_AIM OF THE TASK_. Instruction for the entries that follow: retype exactly the lines from the line with "if s.linksWhole layer then hops a b" to the line with "let dy := (clusterY", both included, and omit all others.

_INPUT RECORDS_.
-- ==== Sys2Proof/Machine/Mesh.lean ====
section
/-! DEFINITION. The drift mesh: routers, injection, reassembly, remap tables, die links (R338 to R346, R406). -/

namespace Sys2Proof.Machine

/-! Ports and links: 0 north, 1 east, 2 south, 3 west. -/

/-- The router beyond a port, where there is one. -/
def beyond (router port : Nat) : Option Nat :=
  match port with
  | 0 => if clusterY router = 0 then none else some (router - 8)
  | 1 => if clusterX router = 7 then none else some (router + 1)
  | 2 => if clusterY router = 7 then none else some (router + 8)
  | 3 => if clusterX router = 0 then none else some (router - 1)
  | _ => none

/-- One key for both ends of a link of a layer. -/
def linkKey (layer router port : Nat) : Nat :=
  match port, beyond router port with
  | 0, some r => 512 * layer + 8 * r + 2
  | 3, some r => 512 * layer + 8 * r + 1
  | p, _ => 512 * layer + 8 * router + p

/-- Failed retraining attempts after which a link is disabled (R345). -/
def maxFailures : Nat := 3

/-- Whether a port has a link in service: it exists, is not retraining and is not disabled. -/
def State.portUp (s : State) (layer router port : Nat) : Bool :=
  (beyond router port).isSome &&
    (let x := NMap.get s.mesh.links (linkKey layer router port) 0
     x % 2 == 0 && decide (x / 2 < maxFailures))

/-- Whether every link of a layer is in service. -/
def State.linksWhole (s : State) (layer : Nat) : Bool := s.mesh.links.all fun e => e.1 / 512 != layer

/-- The routers one hop from some routers over links in service. -/
def State.nextRouters (s : State) (layer : Nat) (rs : List Nat) : List Nat :=
  (rs.flatMap fun r => ([0, 1, 2, 3].filter (s.portUp layer r)).filterMap (beyond r)).dedup

/-- The routers at each hop distance from a router, with the links as they stand (R343). -/
def State.rings (s : State) (layer : Nat) : Nat → List Nat → List Nat → List (List Nat)
  | 0, rs, _ => [rs]
  | n + 1, rs, seen => rs :: s.rings layer n ((s.nextRouters layer rs).filter fun r => !seen.contains r && !rs.contains r) (seen ++ rs)

/-- The hop distance of two routers of a layer with its links as they stand; 64 where none leads there (R343). -/
def State.distance (s : State) (layer a b : Nat) : Nat :=
  if s.linksWhole layer then hops a b
  else match (s.rings layer 63 [b] []).findIdx? fun rs => rs.contains a with | some n => n | none => 64

/-- The productive link ports of a destination: those that reduce the hop distance, the dimension with more to go first, east or west on a tie (R339). -/
def State.productive (s : State) (layer router dest : Nat) : List Nat :=
  let dx := (clusterX dest - clusterX router) + (clusterX router - clusterX dest)
  let dy := (clusterY dest - clusterY router) + (clusterY router - clusterY dest)
  let d := s.distance layer router dest
  let nearer (p : Nat) : Bool := s.portUp layer router p && (match beyond router p with | some r => decide (s.distance layer r dest < d) | none => false)
  (if dx < dy then [0, 2, 1, 3] else [1, 3, 0, 2]).filter nearer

_SOLUTION FOR THIS TASK_.
  if s.linksWhole layer then hops a b
  else match (s.rings layer 63 [b] []).findIdx? fun rs => rs.contains a with | some n => n | none => 64

/-- The productive link ports of a destination: those that reduce the hop distance, the dimension with more to go first, east or west on a tie (R339). -/
def State.productive (s : State) (layer router dest : Nat) : List Nat :=
  let dx := (clusterX dest - clusterX router) + (clusterX router - clusterX dest)
  let dy := (clusterY dest - clusterY router) + (clusterY router - clusterY dest)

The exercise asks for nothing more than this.